Op 4 juni 2025 heeft de Rechtbank Amsterdam uitspraak gedaan in een zaak betreffende een Europees aanhoudingsbevel (EAB) dat was uitgevaardigd door de District Court in Wroclaw, Polen. De zaak betreft de overlevering van een opgeëiste persoon, geboren in Polen, die gedetineerd was in Nederland. De rechtbank heeft de behandeling van het EAB op 21 mei 2025 gehouden, waarbij de officier van justitie, mr. M. al Mansouri, aanwezig was. De opgeëiste persoon werd bijgestaan door zijn raadsvrouw, mr. S.M. Hof, en een tolk in de Poolse taal. De rechtbank heeft de termijn voor uitspraak verlengd en de gevangenhouding bevolen.

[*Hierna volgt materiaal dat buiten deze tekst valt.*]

-- ==== Sys2Proof/Tests/Slice0.lean ====
section
/-! SUPPORT. Tests on fixed values, each expected result taken from spec/95_test_vectors.md or from the rule named, and a witness for
the hypotheses of every statement that has any. -/

namespace Sys2Proof.Tests

open Sys2Proof Sys2Proof.Machine

/-! ### Small states -/

/-- A platform of one engine with these events to come. -/
def oneEngine (e : Engine) (evs : List HostEvent) : State := { engines := [e], inputs := evs, responses := [] }

/-- A command issued in turn to engine 0. -/
def toEngine0 (c : Command) : Transaction := { engine := 0, turn := .inTurn, command := c }

/-- A buffer whose first bytes are 0x61. -/
def fill (n : Nat) : Memory := (List.range n).map fun i => (i, 0x61#8)

/-- An ACTIVE engine with `used` bytes 0x61 buffered, and these counts. -/
def activeEngine (used : Nat) (bitlen : BitVec 64) (h : Digest) : Engine :=
  { life := .active, buf := fill used, used := some used, bitlen := some bitlen, digest := some h }

/-- A FINALIZED engine. -/
def finalizedEngine : Engine := { life := .finalized, buf := [], used := none, bitlen := some 0#64, digest := some hInit }

/-- The next state, if there is one. -/
def nextOf : Host.Outcome State Fault Refusal → Option State
  | .next s => some s
  | .fault _ => none
  | .refused _ => none

theorem next_of_nextOf {o : Host.Outcome State Fault Refusal} (h : (nextOf o).isSome = true) : ∃ s, o = .next s := by
  cases o with
  | next s => exact ⟨s, rfl⟩
  | fault f => simp [nextOf] at h
  | refused r => simp [nextOf] at h

/-- Engine 0 and the last response of a next state. -/
def view (o : Host.Outcome State Fault Refusal) : Option (Option Engine × Option Response) :=
  (nextOf o).map fun s => (s.engines[0]?, s.responses.getLast?.map (·.response))

/-! ### WellFormed refuses -/

theorem test_wf_refuses_reserved_bits : ({ op := 1#4, p := 0#1, rsv := 1#27 } : CmdFields).wf = false := by decide
theorem test_wf_refuses_reserved_op : ({ op := 4#4, p := 0#1, rsv := 0#27 } : CmdFields).wf = false := by decide
theorem test_wf_refuses_data_present_on_init : ({ op := 1#4, p := 1#1, rsv := 0#27 } : CmdFields).wf = false := by decide
theorem test_wf_accepts_update : ({ op := 2#4, p := 1#1, rsv := 0#27 } : CmdFields).wf = true := by decide
theorem test_dataExact_refuses_short_data :
    ({ cmd := 0x28000000#32, len := 4#64, data := [0x61, 0x62, 0x63] } : Command).dataExact (.update true) = false := by decide
theorem test_instr_wf : Instr.init.wf && (Instr.update true).wf && Instr.final.wf = true := by decide

/-! ### Decoding: the words of R70 bit by bit, and the table's numbering -/

theorem test_decode_init : decode 0b00010000000000000000000000000000#32 = .ok .init := by decide
theorem test_decode_update_absent : decode 0b00100000000000000000000000000000#32 = .ok (.update false) := by decide
theorem test_decode_update_present : decode 0b00101000000000000000000000000000#32 = .ok (.update true) := by decide
theorem test_decode_final : decode 0b00110000000000000000000000000000#32 = .ok .final := by decide
theorem test_decode_all_rsv : decode 0x2FFFFFFF#32 = .error .reservedBits := by decide
theorem test_encode_update : encode (.update true) = 0x28000000#32 := by decide
theorem test_table_word : decodeTableWord 32 0x28000000 = some (.update true) ∧ decodeTableWord 32 0x38000000 = none := by decide
theorem test_life_codes : Life.uninit.code = 0#2 ∧ Life.active.code = 1#2 ∧ Life.finalized.code = 2#2 := by decide
theorem test_status_codes :
    Status.ok.code = 0#2 ∧ Status.invalidArgument.code = 1#2 ∧ Status.invalidState.code = 2#2 ∧ Status.illegalCommand.code = 3#2 := by
  decide

/-! ### The first instruction after reset -/

/-- V-A1: INIT from reset. -/
theorem test_first_init : view (step (State.reset.withFetchWord 32 0x10000000)) =
    some (some { life := .active, buf := [], used := some 0, bitlen := some 0#64, digest := some hInit },
      some { resp := 0#32, digestOut := none }) := by decide
/-- V-A9, P3 row 1: UPDATE from reset. -/
theorem test_first_update : view (step (State.reset.withFetchWord 32 0x28000000)) =
    some (some Engine.reset, some { resp := 2#32, digestOut := none }) := by decide
/-- P3 row 2: FINAL from reset. -/
theorem test_first_final : view (step (State.reset.withFetchWord 32 0x30000000)) =
    some (some Engine.reset, some { resp := 2#32, digestOut := none }) := by decide
/-- P3 row 7: FINAL's word with P = 1. -/
theorem test_illegal_word : view (step (State.reset.withFetchWord 32 0x38000000)) =
    some (some Engine.reset, some { resp := 3#32, digestOut := none }) := by decide

/-! ### Compression vectors -/

/-- V-C0, the row of 12345678. -/
theorem test_bit_functions :
    rotr 0x12345678#32 1 = 0x091a2b3c#32 ∧ rotr 0x12345678#32 31 = 0x2468acf0#32 ∧
    sigma0 0x12345678#32 = 0xe7fce6ee#32 ∧ sigma1 0x12345678#32 = 0xa1f78649#32 ∧
    bigSigma0 0x12345678#32 = 0x66146474#32 ∧ bigSigma1 0x12345678#32 = 0x3561abda#32 := by decide
/-- V-C0, the row of ff00ff00. -/
theorem test_ch_maj : ch 0xff00ff00#32 0xf0f0f0f0#32 0xcccccccc#32 = 0xf0ccf0cc#32 ∧
    maj 0xff00ff00#32 0xf0f0f0f0#32 0xcccccccc#32 = 0xfcc0fcc0#32 := by decide
/-- V-C2: the last words of the schedule of "abc", in both storages. -/
theorem test_schedule_abc : ∀ ss : ScheduleStrategy,
    (schedule ss (0x61626380#32 :: List.replicate 14 0#32 ++ [0x18#32])).drop 60 =
      [0xa43fcf15, 0x668b2ff8, 0xeeaba2cc, 0x12b1edeb] := by
  intro ss; cases ss <;> decide +kernel
/-- V-C5: H_INIT and a block of zeros, with the rolling schedule and the circular rounds. -/
theorem test_compress_zero_block : compressBy .rolling16 .circular hInit (List.replicate 16 0#32) =
    { h0 := 0xda5698be, h1 := 0x17b9b469, h2 := 0x62335799, h3 := 0x779fbeca
      h4 := 0x8ce5d491, h5 := 0xc0d26243, h6 := 0xbafef9ea, h7 := 0x1837a9d8 } := by decide +kernel

/-! ### One command each -/

/-- V-A12's shape: INIT abandons a message in progress, and writes no byte of `buf`. -/
theorem test_init_restarts :
    view (step (oneEngine (activeEngine 1 0x200#64 { hInit with h0 := 0 }) [.issue (toEngine0 AsmLine.init.command)])) =
      some (some (activeEngine 0 0#64 hInit |> fun e => { e with buf := [(0, 0x61#8)] }), some { resp := 0#32, digestOut := none }) := by
  decide
/-- V-A3: the 64th byte is compressed inside the UPDATE. -/
theorem test_update_full_block :
    (view (step (oneEngine (activeEngine 0 0#64 hInit) (issueLines 0 [.updateRepeat 64 'a'])))).map
        (fun v => v.1.map fun e => (e.used, e.bitlen, e.digest)) =
      some (some (some 0, some 0x200#64,
        some { h0 := 0xdf5bb81c, h1 := 0xe81e0626, h2 := 0xfb45a894, h3 := 0x4fd40f31
               h4 := 0xb25e6816, h5 := 0xd6d499c1, h6 := 0xab904929, h7 := 0x00635e66 })) := by decide +kernel
/-- V-A6: `bitlen` wraps. -/
theorem test_update_bitlen_wraps :
    (view (step (oneEngine (activeEngine 63 0xFFFFFFFFFFFFFE00#64 hInit) (issueLines 0 [.updateBytes [0]])))).map
        (fun v => v.1.map fun e => (e.used, e.bitlen)) = some (some (some 0, some 0#64)) := by decide +kernel
/-- V-S5, V-F3: 56 bytes buffered, two compressions. -/
theorem test_final_overflow :
    (view (step (oneEngine (activeEngine 56 0#64 hInit) (issueLines 0 [.final])))).map (fun v => v.2.map (·.digestOut)) =
      some (some (some
        [0xb3, 0x54, 0x39, 0xa4, 0xac, 0x6f, 0x09, 0x48, 0xb6, 0xd6, 0xf9, 0xe3, 0xc6, 0xaf, 0x0f, 0x5f,
         0x59, 0x0c, 0xe2, 0x0f, 0x1b, 0xde, 0x70, 0x90, 0xef, 0x79, 0x70, 0x68, 0x6e, 0xc6, 0x73, 0x8a])) := by decide +kernel
/-- V-F6: one byte after `bitlen` = 2^64 - 8, so the length field is 0. -/
theorem test_final_length_wraps :
    (view (step (oneEngine (activeEngine 1 0xFFFFFFFFFFFFFFF8#64 hInit) (issueLines 0 [.final])))).map
        (fun v => v.2.map (·.digestOut)) =
      some (some (some
        [0x76, 0x7d, 0xd5, 0x0d, 0xa1, 0xb5, 0xb8, 0x86, 0x51, 0xe2, 0x38, 0xaa, 0x23, 0x9f, 0x5f, 0xe9,
         0xf9, 0x34, 0xbe, 0xa6, 0x1f, 0x90, 0x9e, 0x70, 0x78, 0x5e, 0xed, 0x84, 0xfd, 0x23, 0x31, 0xfc])) := by decide +kernel
/-- V-S1 and V-S11 by `engineFn`, the padding of the whole message (R132). -/
theorem test_engineFn_abc : (engineFn [0x61, 0x62, 0x63]).take 8 = [0xba, 0x78, 0x16, 0xbf, 0x8f, 0x01, 0xcf, 0xea] := by
  decide +kernel
theorem test_engineFn_a120 : (engineFn (List.replicate 120 0x61)).take 8 = [0x2f, 0x3d, 0x33, 0x54, 0x32, 0xc7, 0x0b, 0x58] := by
  decide +kernel
/-- R74: chunks of at most 2. -/
theorem test_chunks : pseudoUpdateChunks 2 [1, 2, 3] = [.updateBytes [1, 2], .updateBytes [3]] := by decide
/-- R73: `UPDATE.LEN -1` and `UPDATE "abc"`. -/
theorem test_lines : (AsmLine.updateLen (-1) []).command.len = 0xFFFFFFFFFFFFFFFF#64 ∧
    (AsmLine.updateText ['a', 'b', 'c']).command = { cmd := 0x28000000#32, len := 3#64, data := [0x61, 0x62, 0x63] } := by decide

/-! ### Witnesses: the hypotheses of each statement can be met -/

/-- `n` bytes 0x61 buffered make a ready engine, for the values of `n` where the rules change. -/
theorem ready_of_bytes (n : Nat) (h : n = 0 ∨ n = 3 ∨ n = 55 ∨ n = 56 ∨ n = 62 ∨ n = 63) (b : BitVec 64) (d : Digest) :
    (activeEngine n b d).Ready (List.replicate n 0x61#8) b d := by
  refine ⟨rfl, by simp [activeEngine], by simp; omega, rfl, rfl, ?_⟩
  have hb : ∀ i, i < n → (fill n).read i = (List.replicate n 0x61#8)[i]? := by
    rcases h with rfl | rfl | rfl | rfl | rfl | rfl <;> decide +kernel
  simpa [activeEngine] using hb

theorem holds_three : (activeEngine 3 0#64 hInit).Holds (List.replicate 3 0x61#8) := by
  refine ⟨rfl, rfl, rfl, rfl, ?_⟩
  decide

theorem witness_reset_event : ∃ s : State, ∃ n e rest, s.inputs = HostEvent.reset n :: rest ∧ s.engines[n]? = some e :=
  ⟨oneEngine finalizedEngine [.reset 0], 0, finalizedEngine, [], rfl, rfl⟩
theorem witness_idle : ∃ s : State, s.inputs = [] := ⟨State.reset, rfl⟩
theorem witness_decoded : ∃ s t e i, Presents s t e ∧ t.turn = .inTurn ∧ decode t.command.cmd = .ok i :=
  ⟨oneEngine Engine.reset [.issue (toEngine0 AsmLine.final.command)], toEngine0 AsmLine.final.command, Engine.reset, .final,
    ⟨rfl, rfl⟩, rfl, by decide⟩
theorem witness_illegal : ∃ s t e, Presents s t e ∧ t.turn = .inTurn ∧
    t.command.cmd ∉ [0x10000000#32, 0x20000000#32, 0x28000000#32, 0x30000000#32] :=
  ⟨oneEngine finalizedEngine [.issue (toEngine0 (AsmLine.word 0x38000000).command)], toEngine0 (AsmLine.word 0x38000000).command,
    finalizedEngine, ⟨rfl, rfl⟩, rfl, by decide⟩
theorem witness_duty_breach : ∃ s₁ s₂ : State, ∃ t₁ t₂ rest, s₁.inputs = .issue t₁ :: rest ∧ t₁.turn = .beforeResponse ∧
    s₂.inputs = .issue t₂ :: rest ∧ t₂.turn = .secondHost :=
  ⟨oneEngine Engine.reset [.issue ⟨0, .beforeResponse, AsmLine.init.command⟩],
    oneEngine Engine.reset [.issue ⟨0, .secondHost, AsmLine.init.command⟩], _, _, [], rfl, rfl, rfl, rfl⟩
theorem witness_absent_target : ∃ s₁ s₂ s₃ : State, ∃ t rest n,
    (s₁.inputs = .issue t :: rest ∧ t.turn = .inTurn ∧ s₁.engines[t.engine]? = none) ∧
    (s₂.inputs = .reset n :: rest ∧ s₂.engines[n]? = none) ∧ ∀ t, s₃.inputs.head? ≠ some (.issue t) :=
  ⟨oneEngine Engine.reset [.issue ⟨1, .inTurn, AsmLine.init.command⟩], oneEngine Engine.reset [.reset 1], State.reset, _, [], 1,
    ⟨rfl, rfl, rfl⟩, ⟨rfl, rfl⟩, fun t h => by cases h⟩
theorem witness_presents : ∃ s t e, Presents s t e :=
  ⟨oneEngine Engine.reset [.issue (toEngine0 AsmLine.init.command)], _, _, rfl, rfl⟩
theorem witness_init_twice : ∃ s : State, ∃ t t' e rest, s.inputs = .issue t :: .issue t' :: rest ∧ s.engines[t.engine]? = some e ∧
    t'.engine = t.engine :=
  ⟨oneEngine finalizedEngine (issueLines 0 [.init, .init]), _, _, finalizedEngine, [], rfl, rfl, rfl⟩
/-- Below a full block, at its end, and with `bitlen` about to wrap. -/
theorem witness_absorb_byte : ∃ e₁ e₂ : Engine, ∃ t₁ t₂ n h, e₁.Ready t₁ n h ∧ t₁.length = 62 ∧ e₂.Ready t₂ n h ∧ t₂.length = 63 ∧
    n = BitVec.ofNat 64 (2 ^ 64 - 512) :=
  ⟨_, _, _, _, _, hInit, ready_of_bytes 62 (by simp) (BitVec.ofNat 64 (2 ^ 64 - 512)) hInit, by simp,
    ready_of_bytes 63 (by simp) _ hInit, by simp, rfl⟩
/-- The clauses of the order of checks, each at a boundary value of LEN. -/
theorem witness_update_not_active : ∃ s t e, Presents s t e ∧ e.life ≠ .active :=
  ⟨oneEngine Engine.reset (issueLines 0 [.updateBytes [0x61]]), _, _, ⟨rfl, rfl⟩, by decide⟩
theorem witness_update_negative : ∃ s t e, Presents s t e ∧ e.life = .active ∧ t.command.len.toInt < 0 :=
  ⟨oneEngine (activeEngine 0 0#64 hInit) (issueLines 0 [.updateLen (-1) []]), _, _, ⟨rfl, rfl⟩, rfl, by decide⟩
theorem witness_update_null : ∃ s t e, Presents s t e ∧ e.life = .active ∧ 0 < t.command.len.toInt ∧ t.command.len.toInt = 1 :=
  ⟨oneEngine (activeEngine 0 0#64 hInit) (issueLines 0 [.updateNull 1]), _, _, ⟨rfl, rfl⟩, rfl, by decide, by decide⟩
theorem witness_update_mismatch : ∃ s t e, Presents s t e ∧ e.life = .active ∧ 0 ≤ t.command.len.toInt ∧
    (t.command.data.length : Int) ≠ t.command.len.toInt ∧ t.command.len.toInt = 0 :=
  ⟨oneEngine (activeEngine 0 0#64 hInit) (issueLines 0 [.updateLen 0 [0x61]]), _, _, ⟨rfl, rfl⟩, rfl, by decide, by decide, by decide⟩
theorem witness_empty_update : ∃ s t e, Presents s t e ∧ e.life = .active ∧ t.command.len = 0#64 ∧ t.command.data = [] :=
  ⟨oneEngine (activeEngine 3 0#64 hInit) (issueLines 0 [.updateBytes []]), _, _, ⟨rfl, rfl⟩, rfl, rfl, rfl⟩
/-- UPDATE of one byte that fills a block (`used` + len = 64). -/
theorem witness_update_data : ∃ s t e tail n h, Presents s t e ∧ e.Ready tail n h ∧
    (t.command.data.length : Int) = t.command.len.toInt ∧ tail.length + t.command.data.length = 64 :=
  ⟨oneEngine (activeEngine 63 0#64 hInit) (issueLines 0 [.updateBytes [0x61]]), _, _, _, _, _, ⟨rfl, rfl⟩,
    ready_of_bytes 63 (by simp) 0#64 hInit, by decide, by decide⟩
theorem witness_updates_join : ∃ s j : State, ∃ k e tail n h d₁ d₂ rest rest', s.engines[k]? = some e ∧ e.Ready tail n h ∧
    j.engines = s.engines ∧ (d₁ ++ d₂).length < 2 ^ 63 ∧ s.inputs = issueLines k [.updateBytes d₁, .updateBytes d₂] ++ rest ∧
    j.inputs = issueLines k [.updateBytes (d₁ ++ d₂)] ++ rest' :=
  ⟨oneEngine (activeEngine 3 0#64 hInit) (issueLines 0 [.updateBytes [1], .updateBytes [2]]),
    oneEngine (activeEngine 3 0#64 hInit) (issueLines 0 [.updateBytes [1, 2]]), 0, _, _, _, _, [1], [2], [], [], rfl,
    ready_of_bytes 3 (by simp) 0#64 hInit, rfl, by decide, rfl, rfl⟩
theorem witness_final_outside : ∃ s t e, Presents s t e ∧ e.life ≠ .active :=
  ⟨oneEngine finalizedEngine (issueLines 0 [.final]), _, _, ⟨rfl, rfl⟩, by decide⟩
/-- FINAL at the two sides of the padding boundary, and on an empty and a full tail. -/
theorem witness_final : ∀ n, n = 0 ∨ n = 55 ∨ n = 56 ∨ n = 63 →
    ∃ s t e tail b h, Presents s t e ∧ e.Ready tail b h ∧ tail.length = n :=
  fun n hn => ⟨oneEngine (activeEngine n 0#64 hInit) (issueLines 0 [.final]), _, _, _, _, _, ⟨rfl, rfl⟩,
    ready_of_bytes n (by omega) 0#64 hInit, by simp⟩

De rechtbank heeft vastgesteld dat het EAB voldoet aan de eisen van de Overleveringswet (OLW) en dat er geen weigeringsgronden zijn die de overlevering in de weg staan. De opgeëiste persoon had eerder een adres opgegeven aan de Poolse autoriteiten, maar had dit niet bijgewerkt na zijn verhuizing naar Noorwegen en later Nederland. De rechtbank concludeert dat de opgeëiste persoon op de hoogte was van de procedure in Polen en dat het toestaan van de overlevering geen schending van zijn verdedigingsrechten oplevert. De rechtbank heeft de overlevering toegestaan, omdat het feit waarvoor de opgeëiste persoon is veroordeeld, ook naar Nederlands recht strafbaar is.
De rechtbank heeft in haar beslissing verwezen naar de relevante wetsbepalingen, waaronder artikel 141 van het Wetboek van Strafrecht en artikelen 2, 5 en 7 van de OLW. De uitspraak is openbaar uitgesproken en er staat geen gewoon rechtsmiddel open tegen deze beslissing.